Personal Opinion of Court’s Rationale In my opinion, I agree with the Tribunal’s rationale. As we have seen consistently throughout historic and modern-day context, there are endless fishery disputes concerning catch limits and conservation of the environment and its entities. U  sing an experimental fishing program (EFP) Japan had exceeded its previously agreed limit for southern bluefin tuna (SBT), meaning that it was under obligation not to proliferate any existing biological or environmental degradation, especially without the compliance of Australia and New Zealand. In cases where States cannot reach agreement, the State that is normally competent loses its right to act alone, admitting a “right of assent” or a “right of veto.” Considering this, even though the three parties involved failed to reach an agreement on a joint experimental fishing programme, Japan had unilaterally launched one and Australia took regulatory measures against Japanese fishing vessels.

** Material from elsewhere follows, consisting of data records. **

-- ==== Sys2Proof/Tests/Slice0.lean ====
section
/-! SUPPORT. The model's own tests: the operand checks, the formats and small tables against the manual, single steps of commands on
small states, and for every statement of Certificates/Slice0 a state and operands that meet its hypotheses, clause by clause. -/

namespace Sys2Proof.Tests

open Sys2Proof Sys2Proof.Machine

set_option Elab.async false
-- One proof after another: a thread for each of many short proofs would reserve more memory than a build has.

/-! ### WellFormed: each check refuses an ill-formed term -/

/-- An envelope of station 5, of this kind and body length, with a good check. -/
def env (urgency kind length : Nat) : Envelope := ⟨true, false, 7 - urgency, 5, kind, length⟩

/-- 48 zeros from station 5 in a slot of its S0. -/
def quietSlot : Slot := ⟨5, 0, true, 0, zeroBlock⟩

/-- Twelve pins UP. -/
def pinsUp : List KeyLevel := List.replicate 12 .up

theorem test_wf_reset_and_start :
    (Instr.hardwareReset 63 3).wellFormed = true ∧ (Instr.hardwareReset 64 1).wellFormed = false
      ∧ (Instr.hardwareReset 1 4).wellFormed = false ∧ (Instr.start [255] pinsUp).wellFormed = true
      ∧ (Instr.start [256] pinsUp).wellFormed = false ∧ (Instr.start [] [.up]).wellFormed = false := by decide +kernel

theorem test_wf_port_commands :
    (Instr.keySetDown 255 255).wellFormed = true ∧ (Instr.keySetDown 256 1).wellFormed = false
      ∧ (Instr.keySetDown 1 0).wellFormed = false ∧ (Instr.keySetDown 1 256).wellFormed = false
      ∧ (Instr.keySetUp 256).wellFormed = false ∧ (Instr.callAck 256 0 0).wellFormed = false
      ∧ (Instr.callAck 0 256 0).wellFormed = false ∧ (Instr.callAck 0 0 256).wellFormed = false
      ∧ (Instr.tallySetOn 256 1).wellFormed = false ∧ (Instr.tallySetOn 1 0).wellFormed = false
      ∧ (Instr.tallySetOn 1 256).wellFormed = false ∧ (Instr.tallySetOff 256).wellFormed = false
      ∧ (Instr.cueStart 256 1 0).wellFormed = false ∧ (Instr.cueStart 1 256 0).wellFormed = false
      ∧ (Instr.cueStart 1 1 256).wellFormed = false ∧ (Instr.cueStop 256).wellFormed = false
      ∧ (Instr.memoDiscard 256 0 0).wellFormed = false ∧ (Instr.memoDiscard 0 256 0).wellFormed = false
      ∧ (Instr.memoDiscard 0 0 256).wellFormed = false ∧ (Instr.transactionAbort [256]).wellFormed = false := by
  decide +kernel

theorem test_wf_queries :
    [Instr.queryLine 256, .queryPeer 256, .queryLane 256, .querySource 256, .queryKey 256, .queryPath 256, .queryFeed 256,
      .queryMemo 256, .queryField 256, .queryCue 256, .queryClip 256].all (fun c => !c.wellFormed) = true
      ∧ (Instr.queryClip 255).wellFormed = true := by decide +kernel

/-- A command of the set is no row of its own under its right length; a QUERY of item 11 is unreadable (R195, R210). -/
theorem test_wf_unknown_command :
    (Instr.unknownCommand 11 []).wellFormed = true ∧ (Instr.unknownCommand 2 [0]).wellFormed = true
      ∧ (Instr.unknownCommand 9 [11, 0]).wellFormed = true ∧ (Instr.unknownCommand 9 [10, 0]).wellFormed = false
      ∧ (Instr.unknownCommand 2 []).wellFormed = false ∧ (Instr.unknownCommand 256 []).wellFormed = false
      ∧ (Instr.unknownCommand 11 [256]).wellFormed = false := by decide +kernel

theorem test_wf_line_events :
    (Instr.cycleOpening [.up] []).wellFormed = false ∧ (Instr.markReceived ⟨true, false, 64, 1⟩ []).wellFormed = false
      ∧ (Instr.markReceived ⟨true, false, 1, 4⟩ []).wellFormed = false ∧ (Instr.messageSlot 4).wellFormed = false
      ∧ (Instr.messageSlot 3).wellFormed = true ∧ (Instr.laneSlotTransmit 24).wellFormed = false
      ∧ (Instr.laneSlotReceived 23 true false quietSlot).wellFormed = true
      ∧ (Instr.laneSlotReceived 24 true false quietSlot).wellFormed = false
      ∧ (Instr.slotHeaderLost 64).wellFormed = false := by decide +kernel

theorem test_wf_slot :
    quietSlot.wellFormed = true ∧ { quietSlot with holder := 64 }.wellFormed = false
      ∧ { quietSlot with source := 8 }.wellFormed = false ∧ { quietSlot with programme := 16 }.wellFormed = false
      ∧ { quietSlot with samples := [0] }.wellFormed = false
      ∧ { quietSlot with samples := List.replicate 48 8388607 }.wellFormed = true
      ∧ { quietSlot with samples := List.replicate 48 8388608 }.wellFormed = false
      ∧ { quietSlot with samples := List.replicate 48 (-8388608) }.wellFormed = true
      ∧ { quietSlot with samples := List.replicate 48 (-8388609) }.wellFormed = false := by decide +kernel

/-- The envelope bears the row's kind, or a code of no kind (R208). -/
theorem test_wf_envelope :
    (env 1 0 22).wellFormed 0 = true ∧ (env 1 11 22).wellFormed 0 = true ∧ (env 1 1 22).wellFormed 0 = false
      ∧ (env 1 16 22).wellFormed 0 = false ∧ { env 1 0 22 with urgencyCode := 8 }.wellFormed 0 = false
      ∧ { env 1 0 22 with sender := 64 }.wellFormed 0 = false ∧ { env 1 0 22 with bodyLength := 256 }.wellFormed 0 = false := by
  decide +kernel

theorem test_wf_presence_and_lane_messages :
    (Instr.presenceReceived (env 1 0 22) false 65535 true 15).wellFormed = true
      ∧ (Instr.presenceReceived (env 1 0 22) false 65536 true 8).wellFormed = false
      ∧ (Instr.presenceReceived (env 1 0 22) false 0 true 16).wellFormed = false
      ∧ (Instr.laneClaimReceived (env 5 1 8) 31 7).wellFormed = true
      ∧ (Instr.laneClaimReceived (env 5 1 8) 32 0).wellFormed = false
      ∧ (Instr.laneClaimReceived (env 5 1 8) 0 8).wellFormed = false := by decide +kernel

/-- A TALK-OPEN of tag 3, serial 9, level 4, lane 2 of S0. -/
def openTo (level : Nat) (memo : Bool) (dests : List Nat) : TalkOpen := ⟨0, 3, 9, level, memo, false, 2, dests⟩

theorem test_wf_talk_messages :
    (openTo 4 false [70]).wellFormed = true ∧ { openTo 4 false [70] with source := 8 }.wellFormed = false
      ∧ { openTo 4 false [70] with tag := 16 }.wellFormed = false ∧ { openTo 4 false [70] with serial := 256 }.wellFormed = false
      ∧ (openTo 8 false [70]).wellFormed = false ∧ { openTo 4 false [70] with lane := 32 }.wellFormed = false
      ∧ (openTo 4 false (List.replicate 8 70)).wellFormed = false ∧ (openTo 4 false [256]).wellFormed = false
      ∧ (Instr.talkMoveReceived (env 6 3 8) 8 0).wellFormed = false ∧ (Instr.talkMoveReceived (env 6 3 8) 0 32).wellFormed = false
      ∧ (Instr.talkCloseReceived (env 7 4 7) 8 0).wellFormed = false
      ∧ (Instr.talkCloseReceived (env 7 4 7) 0 16).wellFormed = false := by decide +kernel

Because of this, Japan had worked against the interests of the Conventions and laws that it was under obligation, considering that according to Article 64 of the UN Convention on the Law of the Sea it is noted that States “shall cooperate directly or through appropriate international organizations with a view to ensuring conservation and promoting the objective of optimum utilization of such species throughout the region, both within and beyond t he exclusive economic zone. ” Furthermore, it is obviously difficult to develop workable policies in fishery management that appropriately and proportionately address these concerns, and as a result many cases can worsen and many more can develop. As such, legal authorities must make it a priority to create and enforce provisions that will warrant as little damage as possible, especially when there is scientific data to prove that damage has consistently been performed. Article 64 of the Convention lays down, as stated in the Order, a duty to cooperate to that end. The understanding of this case and the Tribunal’s process of decision-making is adding to what we are learning in that it shows the critical importance of cooperation and negotiation in a regional organization. In circumstances such as this, cooperation among the members of the Commission of the Conservation of Southern Bluefin Tuna is the only way for there to be effective progress in the building up of the southern bluefin tuna population....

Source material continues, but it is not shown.